It always takes a while to actually find out how bad things are in the “paper” economy, but we’re now somewhere around a year and a half into the current recession, at least the way it’s measured in official terms. But we can look at the long lines at food banks, the increasing numbers of people who are laid off temporarily, or longer, the pressure on budgets for families, businesses and governments, and know that we aren’t past the worst of it yet.

Hidden away in the sudden collapse of the big things that are measured every day is the resurgence of some of the fundamentals of life that have been less visible for a while. Everywhere I go, I’m seeing new garden spaces tilled up, and larger gardens where before there were smaller ones. Some fields have been plowed that had been in sod for a long time. I’m looking forward to seeing the next stage – what people are planting; how many people are putting a few beef animals out on that field that hasn’t been grazed for a while; whether new customers are joining the many new vendors at farmers’ markets – which seem to be springing up in almost every community.
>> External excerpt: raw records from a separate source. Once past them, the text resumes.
-- ==== Sys2Proof/Tests/Slice0.lean ====
section
/-! SUPPORT. Tests: the checks of WellFormed, words written out from the spec's encodings, one step of each instruction
with results from spec/95_test_vectors.md, and for each statement a state and operands that meet its hypotheses. -/

namespace Sys2Proof.Tests

open Sys2Proof.Machine

/-! ### WellFormed: a term each check refuses, and its neighbour that it admits -/

theorem test_operand_of_256_is_refused : operandFits 256 = false ∧ operandFits 255 = true := by decide

theorem test_word_of_33_bits_is_refused : wordFits (2 ^ 32) = false ∧ wordFits (2 ^ 32 - 1) = true := by decide

theorem test_41_columns_are_refused :
    ({ Config.defaults with cols := 41 } : Config.Params).wellFormed = false ∧
    ({ Config.defaults with cols := 40 } : Config.Params).wellFormed = true := by decide

/-- V-X3 and its neighbours. -/
theorem test_odd_accesses_are_refused :
    accessFits 0 2 = false ∧ accessFits 1 4 = false ∧ accessFits 8 4 = false ∧ accessFits 0 4 = true ∧
    accessFits 4 4 = true := by decide

/-- CLEAR's row of the table refuses HOME's word: `Instr.wellFormed` checks the row, no term of Instr fails it. -/
theorem test_another_row_is_refused :
    (tableRow .clear).fits (encode .home) = false ∧ (tableRow .lcdNone).fits (encode .lcdClearDisplay) = false ∧
    Instr.wellFormed .clear = true := by decide

/-! ### Decoding: words from V-E1, R76 and R81 -/

theorem test_decode_init : decodeTableWord 32 0x00010000 = some .init := by decide
theorem test_decode_write_cmd : decodeTableWord 32 0x0002000F = some (.writeCmd 0x0F) := by decide
theorem test_decode_write_char : decodeTableWord 32 0x00030041 = some (.writeChar 0x41) := by decide
theorem test_decode_clear : decodeTableWord 32 0x00040000 = some .clear := by decide
theorem test_decode_home : decodeTableWord 32 0x00050000 = some .home := by decide
theorem test_decode_set_cursor :
    decodeTableWord 32 0x00060105 = some (.setCursor 0x05 0x01) ∧
    decodeTableWord 32 0x0006FFFF = some (.setCursor 0xFF 0xFF) := by decide
theorem test_decode_goto_addr : decodeTableWord 32 0x00070040 = some (.gotoAddr 0x40) := by decide
theorem test_decode_lcd_none : decodeTableWord 16 0b000000000 = some .lcdNone := by decide
theorem test_decode_lcd_clear : decodeTableWord 16 0b000000001 = some .lcdClearDisplay := by decide
theorem test_decode_lcd_return_home :
    decodeTableWord 16 0b000000010 = some (.lcdReturnHome false) ∧
    decodeTableWord 16 0b000000011 = some (.lcdReturnHome true) := by decide
theorem test_decode_lcd_entry_mode :
    decodeTableWord 16 0b000000110 = some (.lcdEntryModeSet true false) ∧
    decodeTableWord 16 0b000000101 = some (.lcdEntryModeSet false true) := by decide
theorem test_decode_lcd_display_control :
    decodeTableWord 16 0b000001100 = some (.lcdDisplayControl true false false) ∧
    decodeTableWord 16 0b000001011 = some (.lcdDisplayControl false true true) := by decide
theorem test_decode_lcd_shift : decodeTableWord 16 0b000010110 = some (.lcdShift false true 2) := by decide
theorem test_decode_lcd_function_set :
    decodeTableWord 16 0b000101000 = some (.lcdFunctionSet false true false 0) ∧
    decodeTableWord 16 0b000110101 = some (.lcdFunctionSet true false true 1) := by decide
theorem test_decode_lcd_set_cgram : decodeTableWord 16 0b001111111 = some (.lcdSetCgram 0x3F) := by decide
theorem test_decode_lcd_set_ddram : decodeTableWord 16 0b011000101 = some (.lcdSetDdram 0x45) := by decide
theorem test_decode_lcd_write_data : decodeTableWord 16 0b101000001 = some (.lcdWriteData 0x41) := by decide

/-- The reserved words of V-E1, each by the case of R74 it is. -/
theorem test_decode_reserved :
    decodeReq 0x00010001 = .error .operandNotZero ∧ decodeReq 0x00010100 = .error .operandNotZero ∧
    decodeReq 0x000201FF = .error .operandNotZero ∧ decodeReq 0x00040001 = .error .operandNotZero ∧
    decodeReq 0x00070140 = .error .operandNotZero ∧ decodeReq 0x00000000 = .error .reservedOp ∧
    decodeReq 0x00080000 = .error .reservedOp ∧ decodeReq 0x000F0000 = .error .reservedOp ∧
    decodeReq 0x00100000 = .error .reservedField ∧ decodeReq 0x80010000 = .error .reservedField ∧
    decodeReq 0xFFFFFFFF = .error .reservedField := by decide

/-- The bytes of a word, the least significant at the lowest address (R52), and what follows it (R75). -/
theorem test_decode_bytes :
    decodeReqBytes [0x05, 0x01, 0x06, 0x00, 0x41] = .ok (.setCursor 0x05 0x01, [0x41]) ∧
    decodeReqBytes [0x05, 0x01, 0x06] = .error .truncated ∧
    decodeLcdBytes [0x41, 0x01] = .ok (.lcdWriteData 0x41, []) ∧
    decodeLcdBytes [0x41, 0x02] = .error .notATransfer := by decide

/-! ### The assembler (V-E3, V-W5) -/

theorem test_assemble_set_cursor : assemble 0x00 (.setcurLine 5 1) = some [0x00060105] := by decide
theorem test_assemble_string : assemble 0x00 (.stringLine [0x41, 0x42]) = some [0x00030041, 0x00030042] := by decide
theorem test_assemble_string_and_comment :
    assemble 0x42 (.stringLine [0x41, 0x42, 0x43]) = some [0x00030041] ∧
    assembleText 0x00 [';', ' ', 'x'] = some [] := by decide
theorem test_assemble_wide_operand : assemble 0x00 (.cmdLine 0x100) = none := by decide
theorem test_string_stops_at_the_sentinel :
    expandString 0x00 [0x48, 0x49, 0x00, 0x58] = [.writeChar 0x48, .writeChar 0x49] ∧
    expandString 0x00 [0x00] = [] := by decide
theorem test_assemble_text :
    assembleText 0x00 ['s', 'e', 't', 'c', 'u', 'r', ' ', '5', ',', ' ', '1', ' ', ';', 'x'] = some [0x00060105] ∧
    assembleText 0x00 ['c', 'h', 'a', 'r', ' ', '\'', 'A', '\''] = some [0x00030041] ∧
    assembleText 0x00 ['c', 'm', 'd', ' ', '0', 'x', '1', '0', '0'] = none := by decide

/-! ### States to test on -/

/-- Whether an outcome is a next state with a property. -/
def next (o : Host.Outcome State Fault Refusal) (p : State → Bool) : Bool :=
  match o with
  | .next t => p t
  | .fault _ => false
  | .refused _ => false

/-- The machine after INIT (V-I2), with time set back to 0. -/
def ready : State :=
  { State.reset with
    mode := .ready, data := 0x1
    peer := { Peer.reset8 with ifmode := .four, lines2 := true, dispOn := true } }

/-- `ready` with another peer. -/
def withPeer (f : Peer → Peer) : State := { ready with peer := f ready.peer }

/-- `ready` with other parameters. -/
def withCfg (f : Config.Params → Config.Params) : State := { ready with cfg := f ready.cfg }

/-- A host that writes `w` to REQ next. -/
def writes (s : State) (w : Word) : State := { s with schedule := [.host (.access ⟨0, 4, some w⟩)] }

/-- `ready` at an action, its turn at the head of the schedule or nothing scheduled. -/
def atAction (a : Action) (q : List Turn) : State := { ready with plan := [a, .wait 100], busy := true, schedule := q }

/-- In the middle of WRITE_CHAR 'A', at the falling edge of its low nibble (V-B1, 225). -/
def lowFalling : State :=
  { atAction (.setE false) [] with
    data := 0x1, rs := true, peer := { ready.peer with phase := .lo, hiNib := 0x4, hiRS := true } }

/-- The same at the rising edge (V-B1, 325), for a peer that latches on it. -/
def lowRising : State :=
  { atAction (.setE true) [.block] with
    data := 0x1, rs := true, e := false, cfg := { Config.defaults with latchEdge := .rising }
    peer := { ready.peer with phase := .lo, hiNib := 0x4, hiRS := true, lastE := false } }

/-! ### The requests: acceptance (V-I1, V-I6, V-B1, V-B2, V-W4, V-D1 to V-D6, V-X1) -/

theorem test_init_plan : next (exec .init .reset) (fun t =>
    t.plan.length == 93 && Plan.strobes t.plan == 12 && Plan.minDuration t.plan == 45540 && t.busy && !t.cv) = true := by
  decide
theorem test_init_repeated : next (exec .init ready) (fun t => t.plan.length == 93 && t.cv && t.cause == 3) = true := by
  decide

theorem test_write_cmd_0F : next (exec (.writeCmd 0x0F) ready) (fun t => Plan.timeline 0 t.plan ==
    [(0, .rs false), (5, .data 0x0), (15, .e false), (115, .e true), (215, .data 0xF), (225, .e false),
     (325, .e true)]) = true := by decide
theorem test_write_cmd_before_init : next (exec (.writeCmd 0x0F) .reset) (fun t =>
    t.cv && t.cause == 2 && t.plan.length == 15) = true := by decide

theorem test_write_char_A : next (exec (.writeChar 0x41) ready) (fun t => Plan.timeline 0 t.plan ==
    [(0, .rs true), (5, .data 0x4), (15, .e false), (115, .e true), (215, .data 0x1), (225, .e false),
     (325, .e true)] && Plan.minDuration t.plan == 1425) = true := by decide
theorem test_write_char_while_busy : next (exec (.writeChar 0x41) lowFalling) (fun t => t == lowFalling) = true := by
  decide

theorem test_clear : next (exec .clear ready) (fun t => t.plan.length == 16 && Plan.minDuration t.plan == 2425 &&
    Plan.latched .falling 0x1 false true t.plan == [(false, 0x0), (false, 0x1)]) = true := by decide
theorem test_home : next (exec .home ready) (fun t => t.plan.length == 16 && Plan.minDuration t.plan == 2425 &&
    Plan.latched .falling 0x1 false true t.plan == [(false, 0x0), (false, 0x2)]) = true := by decide

theorem test_set_cursor_rows : next (exec (.setCursor 0x27 0x01) ready) (fun t =>
    Plan.latched .rising 0x1 false true t.plan == [(false, 0xE), (false, 0x7)]) = true ∧
    next (exec (.setCursor 0x80 0x00) ready) (fun t =>
    Plan.latched .rising 0x1 false true t.plan == [(false, 0x0), (false, 0x0)]) = true := by decide
theorem test_set_cursor_row_5 : next (exec (.setCursor 0x00 0x05) .reset) (fun t =>
    t.plan == [] && !t.busy && t.status == 0x00000028) = true := by decide

theorem test_goto_addr : next (exec (.gotoAddr 0xFF) ready) (fun t =>
    Plan.latched .falling 0x1 false true t.plan == [(false, 0x7), (false, 0xF)]) = true ∧
    next (exec (.gotoAddr 0x30) ready) (fun t =>
    Plan.latched .falling 0x1 false true t.plan == [(false, 0xB), (false, 0x0)]) = true := by decide

/-- V-E2. -/
theorem test_reserved_word : next (step (writes .reset 0x00000000)) (fun t =>
    t.status == 0x00000018 && t.trace == [] && t.now == 0 && !t.busy) = true := by decide

/-- V-X2. -/
theorem test_status_write : next (step { State.reset with
      cv := true, cause := 1, schedule := [.host (.access ⟨4, 4, some 0xFFFFFFFF⟩)] }) (fun t =>
    t.status == 0x00000018) = true := by decide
For MOFGA, this has been a very busy spring. Our workshops, on subjects ranging from CSAs, to Spring Growth on organic grains, to Tree Pruning, were full. Dozens of people filled out their forms to have their farms be newly certified as organic. Twenty-four people entered as new journeypersons. Over 200 people applied for apprenticeships, an all-time record.

These are signs of success. They are also indicators of how the world is changing so that food is a more central element in people’s lives.

How do we tie all these pieces together? Perhaps it is as simple as awareness. If we can see the changes taking place, if we can make new connections ourselves, then the many pieces happening in our communities become more important, more likely to make a difference.

At Three Sisters Farm, we’ve planted a few more apple trees, put up a new grape arbor, and opened up the big garden across the road that had been in sod for a few years. We hope that the cover crop of buckwheat that grew there last year will keep the grass down to a manageable level this year while we cover crop the next section. And a few more friends have decided to connect for eggs and other products.

On the larger scale, MOFGA has been deeply engaged in federal discussions about food safety over the last three months. All of us have a responsibility here, to help make quality food available throughout our communities and beyond. But perhaps the largest responsibility is to keep building connections, to make sure we can always answer the question, “Who’s your farmer?”

Summer is upon us. I hope you enjoy many pleasant meals and celebrations in the months ahead, and that you can often point with pride to the food that helps you make those deep connections.